The 2026 Best Director race was indeed a race featuring several veteran filmmakers—Paul Thomas Anderson and Chloé Zhao among the nominees, with Anderson claiming his historic first Oscar after 11 prior nominations and 30 years of filmmaking. Yet the race was equally a showcase for directorial newcomers to the Oscar category, including Josh Safdie, Joachim Trier, and Ryan Coogler. This composition revealed an Academy willing to honor longevity while remaining open to fresh voices, suggesting that the institution recognizes cinema as neither an exclusive club for established masters nor a space only for emerging talents, but rather a field large enough for both.

Looking forward, the 2026 race establishes that Best Director voting will likely remain competitive and unpredictable.
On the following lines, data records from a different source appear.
-- ==== Sys2Proof/Operand.lean ====
section
/-! DEFINITION. The operand types of the commands of Syntax.lean: who acts, what is addressed, and what an outside agent brings. -/

namespace Sys2Proof

/-- An engine: 0–15 are SE0–SE15, 16–19 are TE0–TE3 (R138 table). -/
abbrev Eng := Fin 20

/-- A stripe engine SE0–SE15. -/
abbrev Se := Fin 16

/-- A network port N0–N3, and its Treadle engine TE0–TE3. -/
abbrev Port := Fin 4

/-- A PCIe function: `64 × port + function` (06, "Registers"); function 0 of a port is its physical function. -/
abbrev Fn := Fin 128

/-- A doorbell group of a function page: 0 is the admin queue, `q + 1` is I/O queue `q`. -/
abbrev Grp := Fin 257

/-- A Draft record index of a physical function's view (R66). -/
abbrev Rec := Fin 93

/-- A member drive m0–m47. -/
abbrev Mbr := Fin 48

/-- An array A0–A15. -/
abbrev Arr := Fin 16

/-- A Shuttle channel SH0–SH63. -/
abbrev Chan := Fin 64

/-- Who writes a register (R57). -/
inductive Who
  | fn (f : Fn)
  | firmware
  | jtag
deriving DecidableEq, Repr

/-- Where a register access lands. `block` is a block offset inside a Draft record, `page` an offset in a function's WQ_ page,
`hole` an offset inside BAR0 that no Draft record covers (R56). -/
inductive Target
  | block (r : Rec) (off : Nat)
  | page (f : Fn) (off : Nat)
  | hole
deriving DecidableEq, Repr

/-- One register write on the link (R52, R53): `size` bytes at `tgt`, `full` when the byte enables cover every 32-bit word of it. -/
structure Access where
  who : Who
  tgt : Target
  size : Nat
  full : Bool
  value : W64
deriving DecidableEq, Repr

/-- How a read of host memory ends (R299, R300): the code is the DETAIL of ST_HOST_ACCESS. -/
inductive HostErr
  | ur | ca | poisoned | timeout
deriving DecidableEq, Repr

/-- The result of the read of one 64-byte entry. -/
inductive FetchResult
  | ok (entry : BitVec 512)
  | err (e : HostErr)
deriving DecidableEq, Repr

/-- The result of the fetch of a command's data from host memory (R334): the bytes as the host buffer holds them. -/
inductive DataResult
  | ok (bytes : List Byte)
  | err (e : HostErr)
deriving DecidableEq, Repr

/-- What a LAND of a stock program met (R189): the partner's confirmation, or a role change, or the limit. In ALONE a landing needs no
confirmation (R185), whatever the operand says. -/
inductive LandResult
  | confirmed | fenced | limit
deriving DecidableEq, Repr

/-- One received frame (R588, R589): the times are schedule time in ns. -/
structure Frame where
  port : Port
  first : BitVec 48
  last : BitVec 48
  dmac : BitVec 48
  smac : BitVec 48
  tagged : Bool
  vid : BitVec 12
  pcp : BitVec 3
  etype : BitVec 16
  rtag : Option (BitVec 16)
  ip : Bool
  ip6 : Bool
  ipDst : BitVec 128
  dport : BitVec 16
  dscp : BitVec 6
  length : Nat
  data : List Byte
  fcsOk : Bool
deriving DecidableEq, Repr

/-- The RoCEv2 requests of R622; `other` is an opcode that R622 does not list. -/
inductive RmaOp
  | send | write | read | cmpSwap | fetchAdd | other
deriving DecidableEq, Repr

/-- Place of a packet in its message. -/
inductive PktPos
  | only | first | middle | last
deriving DecidableEq, Repr

/-- The sealing header and the verdict on the GCM tag (R626, R630). -/
structure SealHdr where
  verAlg : BitVec 8
  side : Bool
  epoch : BitVec 32
  seq : BitVec 32
  tagOk : Bool
deriving DecidableEq, Repr

/-- One RoCEv2 packet received on UDP port 4791 (R622). `addr` is the offset in the window that the key names. -/
structure Packet where
  port : Port
  length : Nat
  icrcOk : Bool
  ecnCe : Bool
  qpn : BitVec 18
  psn : BitVec 24
  op : RmaOp
  pos : PktPos
  rkey : W32
  addr : W64
  dmaLen : W32
  payload : List Byte
  operand0 : W64
  operand1 : W64
  sealHdr : Option SealHdr
deriving DecidableEq, Repr

/-- The answer to an outbound request of a queue pair (R661). -/
inductive RmaAnswer
  | success (data : List Byte)
  | fatalNak
deriving DecidableEq, Repr

/-- The path a heartbeat takes (R672). -/
inductive Path
  | coupler | drawbar
deriving DecidableEq, Repr

/-- A heartbeat as received (R674); `crcOk` is the verdict on its CRC. -/
structure Heartbeat where
  role : BitVec 2
  grant : Bool
  pref : Bool
  proofOk : Bool
  failbackReady : Bool
  unit : Bool
  hbSeq : BitVec 16
  planQ : BitVec 8
  seq : BitVec 48
  crcOk : Bool
deriving DecidableEq, Repr

/-- What the attach checks of a member found (R556, R563–R565). `authOk` says that the challenge and the certificate chain verify, `root` is the
SM3 digest of the chain's root, `wcFixed` that the drive refuses to disable its volatile write cache (R555). -/
structure AttachInfo where
  checksOk : Bool
  spdmSupported : Bool
  authOk : Bool
  root : BitVec 256
  wcFixed : Bool
  alg : BitVec 8
  nguid : BitVec 128
  capacity : Nat
  lba : Nat
  serial : List Byte
  model : List Byte
  fwRev : List Byte
  certDigest : BitVec 256
  pctUsed : BitVec 8
  critWarn : BitVec 8
  sanitizing : Bool
deriving DecidableEq, Repr

/-- The end of one member command issued for a stripe engine (R389, R695). -/
inductive MemberResult
  | ok | mediaError | reservationConflict
deriving DecidableEq, Repr

/-- One member command: its kind, place and size. -/
structure MemberCmd where
  isWrite : Bool
  proof : Bool
  off : Nat
  len : Nat
deriving DecidableEq, Repr

/-- What a clock monitor found (R804): the CLK_STATE.LOCKED bit concerned, and whether the clock is lost or off frequency. -/
inductive ClockTrouble
  | loss | freq
deriving DecidableEq, Repr

/-- A wake source of SIDING (R825). -/
inductive WakeSrc
  | comparator (n : Fin 8)
  | pin (i : Fin 4)
  | host
deriving DecidableEq, Repr

/-- One STATE message of the Coupler class table (R679): the mirrored state it carries (R655, R697). -/
inductive PairStateMsg
  | ingest (window : Fin 256) (next mark : W64)
  | winTable (index : BitVec 20) (valid revoking : Bool) (tag : BitVec 12) (pd : BitVec 16) (volumeType : Bool) (access : BitVec 4)
      (volume : BitVec 8) (base size : W64)
  | qp (qpn : BitVec 18) (expectedPsn : BitVec 24) (recvCount complCount : W64)
  | twr (entry : BitVec 16) (state : BitVec 8)
deriving DecidableEq, Repr

/-- What the unit knows of its partner and its spill headers at start-up (R465): the facts that choose the row. -/
structure RecoveryFacts where
  partnerServing : Bool
  partnerStarting : Bool
  partnerImageCurrent : Bool
  partnerImageClean : Bool
  partnerJepoch : BitVec 32
  partnerLastJseq : W64
  partnerUid : Option (BitVec 128)
deriving DecidableEq, Repr

end Sys2Proof
end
The precedent that Paul Thomas Anderson set—that persistence can pay off, that precursor awards matter, that a veteran’s career can be vindicated—may inspire other long-nominated directors to keep working. Simultaneously, the presence of Safdie, Trier, and Coogler as serious contenders signals that the Academy will continue to recognize bold new directorial visions. The future of the Best Director Oscar appears to be one where the quality of the individual film and the strength of the directorial vision matter more than whether the director is celebrated or seeking initial recognition.